Le soleil était déjà haut et la chaleur étouffante. Le monastère était en vue, mais les deux hommes avançaient lentement. Trop lentement aux yeux de l'inspecteur Lebeau qui commençait à s'impatienter.

— Et quoi, Curé ! Ne pouviez-vous voyager à cheval comme tout le monde au lieu de monter sur cet âne ?
— J'aime la lenteur des ânes, Inspecteur, répondit Meslier. Elle permet de méditer tout en voyageant. D'ailleurs, nous serons bientôt sur les lieux ; pourriez-vous enfin me dire pourquoi vous avez besoin de moi ?
— J'ai besoin de vous, d'abord parce que ce crime a été commis dans un monastère dans lequel cinq moines vivent en reclus. Ils n'ont que rarement à faire à des hommes venus de l'extérieur, et j'ai pensé que vous pourriez me servir de médiateur.
— Je doute que cela soit bien nécessaire puisque ce sont eux qui vous ont appelé, Inspecteur.
— En outre, comme vous le savez, je ne comprends pas grand-chose aux mystères de l'Église. Passe encore d'aller à la messe, mais pour le reste… Je suis imperméable à la scolastique, la théologie, les dogmes religieux ou leur bien-fondé. Bref, je ne suis pas homme à comprendre le verbiage des moines. Vos lumières me seront donc d'une grande nécessité.
— Vous parliez d'un crime. Que s'est-il passé ?
— J'ai reçu une lettre du Père supérieur. Un des moines a été retrouvé par deux autres, mort dans les jardins du cloître, décapité. On n'a pas retrouvé la tête mais on a trouvé serrée dans sa main une pierre lisse et noire. En dehors du fait que le meurtre ait suffit à les effrayer, il semble que la pierre les terrorise plus encore. Je n'en sais pas plus.
— À part les moines, trouve-t-on d'autres personnes vivant dans le monastère ?
— Je vous l'ai dit : non. Ils vivent en reclus, ayant fait vœux de solitude et de pauvreté, et gardant le trésor de Mersac… Pfft, je ne sais même pas qui était ce Mersac.

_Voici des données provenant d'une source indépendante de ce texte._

/-! ## mmas (R267) -/

/-- Its value, from the sectors that the command has read, or from a byte of its input buffer. -/
def Cmd.elemVal (x : Cmd) (t : Tensor) (c0 c1 : Nat) (byte : Option Byte) : FVal :=
  if !t.inside c0 c1 0 0 then fZero
  else
    let code := match byte with | some b => b.toNat | none => x.readNum memBase (t.addr c0 c1 0 0) 1
    engVal t.fmt t.xv (((t.expAt (c0 / 32) c1).map fun p => x.readNum memBase p 1).getD 127) code

/-- One outer-product step, and the rest. -/
def State.mmasOuter (s : State) (c tl : Nat) (x : Cmd) (rest : State → Out) : Out :=
  let k := x.sparse.getD x.step 0
  let c0 := x.f 1 32 32 * 128 + k
  s.readAll c tl x (State.fetchPinned c tl x) (x.outerKeys k) fun s x =>
    let img (i : Nat) : Option Byte := if x.src then some (x.held.getD (16 * x.rows + 2048 + 128 * i + k) 0) else none
    let av := (List.range x.rows).map fun i => if x.aBit i k then x.elemVal x.tens c0 (x.f 1 0 32 + i) (img i) else fZero
    let bv := (List.range 128).map fun n => if x.bBit n k then x.elemVal x.wtens c0 (x.f 2 48 16 * 128 + n) none else fZero
    let add (i : Nat) (row : List (FVal × FVal)) : List (FVal × FVal) :=
      row.mapIdx fun j p =>
        let u := av.getD i fZero
        let v := bv.getD j fZero
        (exactSum [p.1, FVal.mul u v], worse p.2 (worse u v))
    rest ((s.modMat c tl fun m => { m with part := m.part.mapIdx add }).modCmd c tl x.n fun y => { y with step := y.step + 1 })

/-- The steps of an `mmas` one after another, and the promotion. -/
def State.mmasSteps (s : State) (c tl n : Nat) : Nat → Out
  | 0 =>
    match s.liveCmd c tl n with
    | none => .next s
    | some x => s.promote c tl x x.sparseScale fOne
  | k + 1 =>
    match s.liveCmd c tl n with
    | none => .next s
    | some x => s.mmasOuter c tl x fun t => State.mmasSteps t c tl n k

/-- The rows of A taken from a buffer, as far as they are there; then the rest of the K-step. -/
def State.mmasFill (s : State) (c tl n : Nat) (rest : State → Out) : Nat → Out
  | 0 => rest s
  | k + 1 =>
    match s.liveCmd c tl n with
    | none => .next s
    | some x =>
      let lo := x.pos
      let total := 128 * x.rows
      if lo == total || x.pos == operandsGone then rest s
      else if !s.operandThere c tl x lo 128 total then .next s
      else
        match s.operandPoison c x lo 128 total with
        | some st => s.stopCmd c tl x st
        | none =>
          let (s, bs) := s.operandRead c x lo 128 total
          State.mmasFill (s.modCmd c tl n fun y => { y with held := y.held ++ bs, pos := y.pos + 128 }) c tl n rest k

/-- The bitmaps are read first; then the rest of the K-step. -/
def State.mmasBegin (s : State) (c tl : Nat) (x : Cmd) (rest : State → Cmd → Out) : Out :=
  if !x.held.isEmpty then rest s x
  else
    s.gather c tl x (fun s _ => s) x.mmasKeys fun s x =>
      let maps := x.read scratchBase x.abmp (16 * x.rows) ++ x.read scratchBase x.bbmp 2048
      let s := (s.modMat c tl fun m => { m with part := List.replicate x.rows (List.replicate 128 (fZero, fZero)) }).modCmd c tl x.n fun y =>
        { y with held := maps }
      rest s ((s.cmdAt c tl x.n).getD x)

/-- The K-step of an `mmas`. -/
def State.mmasStep (s : State) (c tl : Nat) (x : Cmd) : Out :=
  let m := ((s.crew c).tline tl).mat
  if pairRow x.wtens.fmt != pairRow x.tens.fmt || (m.tile x.acc).isInt != intRow x.tens.fmt then s.stopCmd c tl x (.park cENGINE 0x61 0)
  else
    s.mmasBegin c tl x fun s x =>
      let steps (s : State) : Out := s.mmasSteps c tl x.n (x.sparse.length - x.step)
      match s.prefetch c tl x (State.fetchPinned c tl x) x.mmasKeys with
      | (true, t) => .next t
      | (false, t) => if x.src then t.mmasFill c tl x.n steps (x.rows + 1) else steps t

/-! ## The array (R258) -/

def isKstep (i : Instr) : Bool := match i with | .mma _ _ _ _ _ | .mmas _ _ _ _ => true | _ => false

/-- The data of a K-step's buffer is there: all of it, or, from a buffer too small for it, its next row. -/
def State.kData (s : State) (c tl : Nat) (x : Cmd) : Bool :=
  let lo := match x.instr with | .mma _ _ _ _ _ => 128 * x.step | _ => x.pos
  !x.src || decide (128 * x.rows ≤ lo) || s.operandThere c tl x lo 128 (128 * x.rows)

/-- A K-step may start or go on: its context is resident, it is the lowest-numbered of its context, its tile and slot are free, and its
data is there. -/
def State.kReady (s : State) (c tl : Nat) (x : Cmd) : Bool :=
  let t := (s.crew c).tline tl
  t.resident && isKstep x.instr && !t.held x && s.kData c tl x && !t.cmds.any fun y => isKstep y.instr && decide (y.n < x.n) && !y.done

/-- A K-step of another context of the quad's array. -/
def State.otherKstep (s : State) (c tl : Nat) (p : Nat → Nat → Cmd → Bool) : Bool :=
  s.crews.zipIdx.any fun q =>
    q.1.quad == (s.crew c).quad && !q.1.retired && (List.range 8).any fun k =>
      (q.2 != c || k != tl) && (q.1.tline k).cmds.any fun y => isKstep y.instr && (s.liveCmd q.2 k y.n).isSome && p q.2 k y

/-- The other resident context has a K-step that may start, and its last K-step is older (R258). -/
def State.otherTurn (s : State) (c tl : Nat) : Bool :=
  let mine := ((s.crew c).tline tl).kturn
  s.otherKstep c tl fun d k y => decide (((s.crew d).tline k).kturn < mine) && s.kReady d k y

/-- The array is at a K-step of the other context: one that has begun and is not parked; of two that have begun, the one that began later,
since the other was parked then (R240, R258). -/
def State.arrayTaken (s : State) (c tl : Nat) (x : Cmd) : Bool :=
  let mine := ((s.crew c).tline tl).kturn
  s.otherKstep c tl fun d k y => y.opened && (!x.opened || decide (mine < ((s.crew d).tline k).kturn))

/-- A K-step begins: its sums are empty, and its context has had its turn (R258). -/
def State.openKstep (s : State) (c tl : Nat) (x : Cmd) : State :=
  if x.opened then s
  else
    let s := { s with seq := s.seq + 1 }
    s.modTl c tl fun t => { t.modCmd x.n fun y => { y with opened := true } with kturn := s.seq, mat := { t.mat with part := [] } }

/-- One K-step of the array: one that has begun and is not parked comes first; then the other resident context, where it is its turn (R258). -/
def State.kstep (s : State) (c tl : Nat) (x : Cmd) : Out :=
  if !s.kReady c tl x || s.arrayTaken c tl x || (!x.opened && s.otherTurn c tl) then .next s
  else
    let s := s.openKstep c tl x
    let x := (s.cmdAt c tl x.n).getD x
    match x.instr with
    | .mma _ _ _ _ r => s.mmaStep c tl x (r == 1)
    | _ => s.mmasStep c tl x

/-! ## mwb and mclr (R268, R269) -/

/-- The code that `mwb` writes for element (i, j), and the sub-cause of a non-finite source or output (R76, R78). -/
def Cmd.mwbOut (x : Cmd) (t : Tile) (i j : Nat) : Nat × BitVec 8 :=
  let f := x.tens.fmt
  let acc := t.val i j
  let sc := decodeF 0 (x.f 0 32 32)
  let v := FVal.mul acc sc
  if decide (7 ≤ f) then
    ((toIntSat (decide (11 ≤ f)) (fmtWidth f) x.mwbRm v).code, if acc.nonFinite then 0x04 else 0)
  else
    let r := roundClamp f x.mwbRm x.clip v
    let out := decodeF f r.code
    let bad := acc.nonFinite || out.nonFinite
    let conv := f == 5 || x.clip
    (r.code, if !bad then 0 else if conv && (acc.nonFinite || sc.nonFinite) then 0x04 else nonFiniteSub [acc, sc] out)

/-- The first element that R78 refuses. -/
def Cmd.mwbBad (x : Cmd) (t : Tile) : Option (Nat × Nat × BitVec 8) :=
  ((List.range 128).flatMap fun i => (List.range 128).map fun j => (i, j, (x.mwbOut t i j).2)).find? fun e => e.2.2 != 0

/-- The byte ranges of the rows that lie inside the destination. -/
def Cmd.mwbRanges (x : Cmd) : List (Nat × Nat) :=
  (List.range 128).map fun i =>
    let n := x.tens.runIn (x.f 1 32 32) (x.f 1 0 32 + i) 128
    let va := x.tens.addr (x.f 1 32 32) (x.f 1 0 32 + i) 0 0
    if n == 0 then (0, 0) else (va, va + n * x.tens.width / 8)

/-- Byte o of row i of the image. -/
def Cmd.mwbByte (x : Cmd) (t : Tile) (i o : Nat) : Byte :=
  let w := x.tens.width
  if w == 4 then BitVec.ofNat 8 ((x.mwbOut t i (2 * o)).1 + 16 * (x.mwbOut t i (2 * o + 1)).1)
  else BitVec.ofNat 8 ((x.mwbOut t i (8 * o / w)).1 / 2 ^ (8 * (o % (w / 8))))

/-- The byte that the rows give an address; rows that overlap leave the highest row's. -/
def Cmd.mwbAt (x : Cmd) (t : Tile) (va : Nat) : Option Byte :=
  ((x.mwbRanges.zipIdx.filter fun r => r.1.1 ≤ va && va < r.1.2).getLast?).map fun r => x.mwbByte t r.2 (va - r.1.1)

/-- Some bytes of one sector written: at once where they make up the whole sector. -/
def State.engWriteSome (s : State) (a : Agent) (bs : List (Nat × Byte)) : State :=
  if bs.length == 32 then (match bs.head? with | some p => s.engWritePiece a p.1 (bs.map (·.2)) | none => s)
  else bs.foldl (fun s p => s.engWritePiece a p.1 [p.2]) s

/-- The sector of the next step in device memory. -/
def State.mwbSector (s : State) (c tl : Nat) (x : Cmd) (t : Tile) : Out :=
  let a := s.agent x.g
  match nextSector x.mwbRanges x.pos with
  | none => .next (s.modCmd c tl x.n fun y => { y with done := true })
  | some sec =>
    let bs := (List.range 32).filterMap fun j => (x.mwbAt t (32 * sec + j)).map fun v => (32 * sec + j, v)
    match s.engPiece a .store ((bs.head?.map (·.1)).getD 0, bs.length) with
    | some st => s.stopCmd c tl x st
    | none =>
      let s := State.fetchFor c tl x x.nud s [32 * sec]
      let s := s.engWriteSome a bs
      .next (s.modCmd c tl x.n fun y =>
        { y with step := y.step + 1, pos := sec + 1, done := (nextSector x.mwbRanges (sec + 1)).isNone })

/-- The sector of the next step in a buffer. -/
def State.mwbBuf (s : State) (c tl : Nat) (x : Cmd) (t : Tile) : Out :=
  let b := (s.crew c).buf x.cb
  let rb := 16 * x.tens.width
  if s.sideHeld c tl x Cmd.outBuf || !streamReady b.free b.elem b.elem x.pos (x.pos + 32) then .next s
  else
    let bs := (List.range 32).map fun j => x.mwbByte t ((x.pos + j) / rb) ((x.pos + j) % rb)
    let s := s.putBuf c x.cb x.pos bs
    .next (s.modCmd c tl x.n fun y => { y with step := y.step + 1, pos := y.pos + 32, done := y.pos + 32 == 128 * rb })

/-- One step of an `mwb`: the tile is read once, checked and cleared; then the destination is written sector by sector. -/
def State.mwbStep (s : State) (c tl : Nat) (x : Cmd) : Out :=
  let m := ((s.crew c).tline tl)
  match x.tile with
  | some t => if x.src then s.mwbBuf c tl x t else s.mwbSector c tl x t
  | none =>
    if m.held x then .next s
    else
      let t := m.mat.tile x.acc
      match (if x.nft && !x.noCheck then x.mwbBad t else none) with
      | some (i, j, sub) => .next (s.parkAs c tl x cNONFINITE sub cNONFINITE sub 0 i j 0xFFFFFFFF)
      | none =>
        let s := if x.clr then s.modMat c tl fun k => k.setTile x.acc (Tile.zero t.isInt) else s
        .next (s.modCmd c tl x.n fun y => { y with tile := some t })

/-- The step of an `mclr`. -/
def State.mclrStep (s : State) (c tl : Nat) (x : Cmd) (t : BitVec 1) (mask : BitVec 4) : Out :=
  if ((s.crew c).tline tl).held x then .next s
  else
    let s := s.modMat c tl fun m => { m with acc := m.acc.mapIdx fun k a => if mask.getLsbD k then Tile.zero (t == 1) else a }
    .next (s.modCmd c tl x.n fun y => { y with done := true })

end Sys2Proof.Machine
end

— Geoffroy de Mersac. Un templier qui échappa à la police de Philippe le Bel, dit-on. Vous vous rappelez que ce bon roi très chrétien a persécuté les Juifs, puis les templiers afin de mettre la main sur leur trésor. Hélas pour lui, il n'a rien trouvé.
— Pourquoi cela ?
— Cela reste encore un mystère. Mais une hypothèse est que ce trésor a été distribué à certains chevaliers, en toutes petites parties, et qu'ils ont eu pour mission de le mettre en lieu sûr. Geoffroy de Mersac trahit la cause des templiers et rendit, dit-on, ce qu'on lui avait confié à l'Église. Le roi voulut récupérer l'argent, mais entre-temps le pape décréta que ce trésor était maudit, ayant appartenu à des adorateurs du diable (c'était l’une des charges retenues contre les chevaliers du Temple) et que ceux qui l'utiliseraient seraient maudits. Il fut alors confié à des moines ayant fait vœux de pauvreté, chargés de le protéger de la convoitise du pouvoir séculier.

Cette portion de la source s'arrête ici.